• [DATASET RECORDS]
/-- SERVICE_TOKEN verifies (R613). -/
def tokenOk (s : State) : Bool :=
  Config.ecdsaVerify (Config.romKey 4) (sha384 (s.serialBytes ++ bytesBE 1 (s.n O18.LC_COUNT) ++ txtService)) (s.bs O18.SERVICE_TOKEN)

/-- LC_TRANSITION (R611 to R613, R623): PENDING here means that the answer waits for the record. -/
def actLcTransition (s : State) (target : Nat) : State × Nat :=
  let lc := s.n O18.LC_STATE
  let allowed : Bool := match lc, target with
    | 1, 2 => s.b O19.ENROLLED
    | 2, 3 => true
    | 3, 2 => true
    | _, 4 => decide (1 ≤ lc ∧ lc ≤ 3)
    | _, _ => false
  if ¬ allowed then (s, CONFLICT)
  else if lc = 2 ∧ target = 3 ∧ ¬ s.tokenOk then (s, DENIED)
  else if s.fwJob.isSome ∨ s.boot.closing then (s, BUSY)
  else if 63 ≤ s.n O18.LC_COUNT ∧ target ≠ 4 then (s, NO_CAPACITY)
  else match s.otpChange 1 target with
  | none => (s, NO_CAPACITY)
  | some t => (t.onBoot fun b => { b with closing := true }, PENDING)

/-- FW_COMMIT (R618). -/
def actFwCommit (s : State) : State × Nat :=
  if s.n O18.TRIAL_STATE = 2 then (s, CONFLICT)
  else if imageSvn s.boot.image ≤ s.boot.otp.svn then (s, OK)
  else match s.otpChange 2 (imageSvn s.boot.image) with
  | none => (s, NO_CAPACITY)
  | some t => (t, PENDING)

/-- The slot that an update writes: the one that is not ACTIVE (R617). -/
def updateSlot (s : State) : Nat :=
  match s.pickRecord with
  | some (_, _, active, _) => 1 - active % 2
  | none => 1

/-- Write an image slot. -/
def setSlot (s : State) (slot : Nat) (img : List Byte) : State :=
  s.onBoot fun b => if slot = 0 then { b with slotA := img } else { b with slotB := img }

/-- FW_PHASE, which a reset keeps as far as the job goes on after it (R617). -/
def fwPhase (s : State) (p : Nat) : State := (s.setN O18.FW_PHASE p).onBoot fun b => { b with fw := p }

/-- FW_UPDATE starts: RECEIVE erases the slot (R617). -/
def startFwUpdate (s : State) (sess role : Nat) : State × Nat × Nat :=
  if s.n O18.TRIAL_STATE = 1 ∨ s.n O18.TRIAL_STATE = 2 then (s, CONFLICT, 0)
  else if s.boot.closing then (s, BUSY, 0)
  else
    let addr := match s.own sess O18.FW_HOST_ADDR with
      | some v => v.toNat
      | none => 0
    let r := s.startJob sess role O18.FW_UPDATE (.num 1) [addr]
    if r.2.1 = PENDING then ((r.1.fwPhase 1).setSlot s.updateSlot [], r.2) else r

/-- FW_UPDATE ends with a failure: the boot record is unchanged (R617). -/
def fwFail (s : State) (j status : Nat) : State := (s.fwPhase 0).endJob j status []

/-- The phase in progress of FW_UPDATE is complete (R617). -/
def fwJobEnd (s : State) (j : Nat) : State :=
  match s.job? j with
  | none => s
  | some x =>
    let slot := s.updateSlot
    let img := s.slotImage slot
    let arm (t : State) : State := t.fwPhase 4
    match s.n O18.FW_PHASE with
    | 1 =>
      let n := x.data.length
      if n < 272 ∨ 12583168 < n ∨ natBE (slice x.data 16 4) + 256 ≠ n then (s.setSlot slot x.data).fwFail j TYPE
      else (s.setSlot slot x.data).fwPhase 2
    | 2 =>
      match s.imageCheck img with
      | some (_, e) => s.fwFail j e
      | none => if s.member = .tmn9624 then s.fwPhase 3 else arm s
    | 3 =>
      if s.n O18.LC_STATE ≠ 2 then s.fwFail j DENIED
      else
        let r := s.exportRoot (measureImage img)
        if r.2 = OK then arm r.1 else r.1.fwFail j r.2
    | 4 =>
      let active := 1 - slot
      let t := (s.writeRecord active true 0).setN O18.TRIAL_STATE 1
      let t := ((t.setN O18.TRIAL_TRIES 0).raise 0x188 noInst (slice img 8 4)).fwPhase 0
      t.endJob j OK (slice img 8 4 ++ slice img 12 2 ++ zeros 2 ++ measureImage img)
    | _ => s

end State

/-- PORST_N rises: the straps are latched and the boot ROM's steps run (R599, R601, R603). -/
def execResetRelease (straps pins : Nat) (entropy powered : Bool) (s : State) : Host.Outcome State Fault Refusal :=
  .next (if s.phase = .inReset then { s with straps := straps % 16 }.bootRom pins entropy powered else s)

/-- PORST_N falls (R598, R620). -/
def execPorstNFall (s : State) : Host.Outcome State Fault Refusal := .next (s.resetDevice 1)

/-- The length of a recovery image is written: the checks of R607 run on the SRAM contents (R609). SRAM that nothing has written reads as
0 (log entry 16). -/
def execRcvLength (length : Nat) (s : State) : Host.Outcome State Fault Refusal :=
  live s fun s =>
    if s.phase = .rom ∧ s.boot.recovery then
      let n := min length 13107200
      let img := (List.range n).map fun i => SMap.getD s.bus.sram i 0
      match s.imageCheck img with
      | some (o, _) => s.onBoot fun b => { b with rcv := 3 + o * 256 }
      | none => ((s.onBoot fun b => { b with rcv := 2 }).imageChosen img 2).leave 0x181 2
    else s

/-- The LC_TRANSITION action (R611). -/
def execLcTransition (target : Nat) (s : State) : Host.Outcome State Fault Refusal :=
  live s fun s => if s.served then (s.actLcTransition target).1 else s

/-- The FW_UPDATE job starts (R617). -/
def execFwUpdate (sess : Nat) (s : State) : Host.Outcome State Fault Refusal :=
  live s fun s => if s.accepts then (s.startFwUpdate sess (s.n (O1C.SESS_ROLE sess))).1 else s

/-- The FW_COMMIT action (R618). -/
def execFwCommit (s : State) : Host.Outcome State Fault Refusal :=
  live s fun s => if s.served then s.actFwCommit.1 else s

/-- A tamper source during start-up, up to the first chain (R621). -/
def execTamperAtStartUp (pins : Nat) (s : State) : Host.Outcome State Fault Refusal :=
  live s fun s =>
    if s.phase = .running then s
    else
      let r := s.samplePins pins
      if r.2 = 0 then r.1 else r.1.zeroise.halt .tamperHold (s.boot.bootstat / 0x1000000) 6

/-- A tamper source in standby (R619, R622). -/
def execStandbyTamper (pins : Nat) (s : State) : Host.Outcome State Fault Refusal :=
  .next (if s.phase = .inReset then
      (let r := s.samplePins pins
       if r.2 = 0 then r.1 else r.1.zeroise.setB O18.STANDBY_TAMPER true)
    else s)

/-- PWR_OK falls or rises; step ROOT goes on where it waited (R598, R615). -/
def execPwrOkChange (high : Bool) (s : State) : Host.Outcome State Fault Refusal :=
  let t := s.onBoot fun b => { b with pwrOk := high }
  .next (if high ∧ s.phase = .rom ∧ s.boot.bootstat = 5 * 0x1000000 then t.fromRoot else t)

end Sys2Proof.Machine
end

• [THE PROBLEM] Return the span of lines in the data above that opens at the line with "the record. -/" and closes at the line with "def setSlot (s", exactly, ends included, nothing else.

• [ANSWER FOR THIS EXERCISE]
/-- LC_TRANSITION (R611 to R613, R623): PENDING here means that the answer waits for the record. -/
def actLcTransition (s : State) (target : Nat) : State × Nat :=
  let lc := s.n O18.LC_STATE
  let allowed : Bool := match lc, target with
    | 1, 2 => s.b O19.ENROLLED
    | 2, 3 => true
    | 3, 2 => true
    | _, 4 => decide (1 ≤ lc ∧ lc ≤ 3)
    | _, _ => false
  if ¬ allowed then (s, CONFLICT)
  else if lc = 2 ∧ target = 3 ∧ ¬ s.tokenOk then (s, DENIED)
  else if s.fwJob.isSome ∨ s.boot.closing then (s, BUSY)
  else if 63 ≤ s.n O18.LC_COUNT ∧ target ≠ 4 then (s, NO_CAPACITY)
  else match s.otpChange 1 target with
  | none => (s, NO_CAPACITY)
  | some t => (t.onBoot fun b => { b with closing := true }, PENDING)

/-- FW_COMMIT (R618). -/
def actFwCommit (s : State) : State × Nat :=
  if s.n O18.TRIAL_STATE = 2 then (s, CONFLICT)
  else if imageSvn s.boot.image ≤ s.boot.otp.svn then (s, OK)
  else match s.otpChange 2 (imageSvn s.boot.image) with
  | none => (s, NO_CAPACITY)
  | some t => (t, PENDING)

/-- The slot that an update writes: the one that is not ACTIVE (R617). -/
def updateSlot (s : State) : Nat :=
  match s.pickRecord with
  | some (_, _, active, _) => 1 - active % 2
  | none => 1

/-- Write an image slot. -/
def setSlot (s : State) (slot : Nat) (img : List Byte) : State :=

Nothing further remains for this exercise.